Geophis immaculatus
- Conservation status: Least Concern (IUCN 3.1)

Scientific classification
- Kingdom: Animalia
- Phylum: Chordata
- Class: Reptilia
- Order: Squamata
- Suborder: Serpentes
- Family: Colubridae
- Genus: Geophis
- Species: G. immaculatus
- Binomial name: Geophis immaculatus Downs, 1967

= Geophis immaculatus =

- Genus: Geophis
- Species: immaculatus
- Authority: Downs, 1967
- Conservation status: LC

Species of snake

Geophis immaculatus, Downs's earth snake, is a small snake of the colubrid family. It is native to Mexico and Guatemala. There are no recognized subspecies. Although not much has been documented about it, the population distribution is in abundance and is of least concern in terms of conservation status.
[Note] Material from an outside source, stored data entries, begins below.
-- ==== Sys2Proof/Laws/Up.lean ====
section
/-! SUPPORT. The relation `Up` between the state before a command and after it, one lemma a function that acts on the whole
module: the queue of commands stays, a sound state stays sound, the flash devices stay unless the command may write them. -/


namespace Sys2Proof.Machine

/-- What a command may do to the state as a whole: the queue of commands stays, a sound state stays sound, and the flash
devices stay unless `w` lets them change. -/
structure Up (w : Prop) (r t : State) : Prop where
  pending : t.pending = r.pending
  flash : ¬w → t.flash0 = r.flash0 ∧ t.flash1 = r.flash1
  sound : Sound r → Sound t

/-- The fields that `Up` is about, but memory and the held records. -/
structure Core where
  pending : List Instr
  flash0 : List Host.Cell
  flash1 : List Host.Cell
  func : Func
  power : Power
  tick : Nat
  skovs : Vector Skov 2

abbrev State.core (s : State) : Core := ⟨s.pending, s.flash0, s.flash1, s.func, s.power, s.tick, s.skovs⟩

theorem Up.refl (w : Prop) (s : State) : Up w s s := ⟨rfl, fun _ => ⟨rfl, rfl⟩, id⟩

theorem Up.of {w : Prop} {r s t : State} (h : Up w r s) (hc : t.core = s.core) (hm : Memory.wf s.mem = true → Memory.wf t.mem = true)
    (hh : s.held.length ≤ Config.heldCap → t.held.length ≤ Config.heldCap) : Up w r t := by
  simp only [State.core, Core.mk.injEq] at hc
  obtain ⟨h1, h2, h3, h4, h5, h6, h7⟩ := hc
  refine ⟨h1.trans h.1, fun hw => ⟨h2.trans (h.2 hw).1, h3.trans (h.2 hw).2⟩, fun hs => ?_⟩
  have hs := h.3 hs
  exact ⟨hm hs.1, hh hs.2.1, by simpa only [State.skov, h7] using hs.2.2.1, by rw [h4]; exact hs.2.2.2.1,
    by rw [h4]; exact hs.2.2.2.2.1, by rw [h5]; exact hs.2.2.2.2.2.1, by rw [h6]; exact hs.2.2.2.2.2.2⟩

theorem Up.same {w : Prop} {r s t : State} (h : Up w r s) (hc : t.core = s.core) (hm : t.mem = s.mem) (hh : t.held = s.held) :
    Up w r t := h.of hc (by rw [hm]; exact id) (by rw [hh]; exact id)

theorem Up.loc {w : Prop} {r s t : State} (h : Up w r s) (l : Local s t) : Up w r t := by
  have hf := l.fixed
  simp only [State.fixed, Fixed.mk.injEq] at hf
  refine h.of ?_ l.2 l.3
  simp only [State.core, hf]

theorem Up.trans {w : Prop} {r s t : State} (h : Up w r s) (l : Up w s t) : Up w r t :=
  ⟨l.1.trans h.1, fun hw => ⟨(l.2 hw).1.trans (h.2 hw).1, (l.2 hw).2.trans (h.2 hw).2⟩, fun hs => l.3 (h.3 hs)⟩

theorem up_foldl {w : Prop} {α : Type} {r : State} (f : State → α → State) (hf : ∀ t a, Up w r t → Up w r (f t a)) (l : List α) :
    ∀ {s : State}, Up w r s → Up w r (l.foldl f s) := by
  induction l with
  | nil => intro s h; exact h
  | cons a l ih => intro s h; exact ih (hf _ _ h)

theorem up_ite {w : Prop} {r a b : State} (c : Prop) [Decidable c] (ha : Up w r a) (hb : Up w r b) : Up w r (if c then a else b) := by
  split <;> assumption

theorem State.updSkov_up {w : Prop} {ref s : State} (d : Bool) (f : Skov → Skov) (hf : ∀ k, (f k).active = k.active) (hu : Up w ref s) :
    Up w ref (s.updSkov d f) := by
  refine ⟨hu.1, hu.2, fun hs => ?_⟩
  obtain ⟨h1, h2, h3, h4⟩ := hu.3 hs
  refine ⟨h1, h2, ?_, h4⟩
  cases d <;> simpa [State.skov, State.updSkov, skovIx, Vector.getElem_set, hf] using h3

theorem up_snd {w : Prop} {α : Type} {r : State} {a b : α × State} (c : Prop) [Decidable c] (ha : Up w r a.2) (hb : Up w r b.2) :
    Up w r (if c then a else b).2 := by
  split <;> assumption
G. immaculatus is most closely related to the Geophis fulvoguttatus, a snake found exclusively in the Metapan mountains of El Salvador. The Geophis fulvoguttatus is characterised by more ventral scales and lateral reddish spots, which the G. immaculatus lacks. The two species are part of a group known as Geophis Dubius that includes 11 other snake species of Central America, as categorised by Floyd Leslie Downs.

==Habitat==
Geophis immaculatus is found in wet forests and cloud forests. Occasionally, it is observed in disturbed areas such as plantations. El Triunfo and Tacana Biosphere Reserve in Mexico are two places where it is known to inhabit.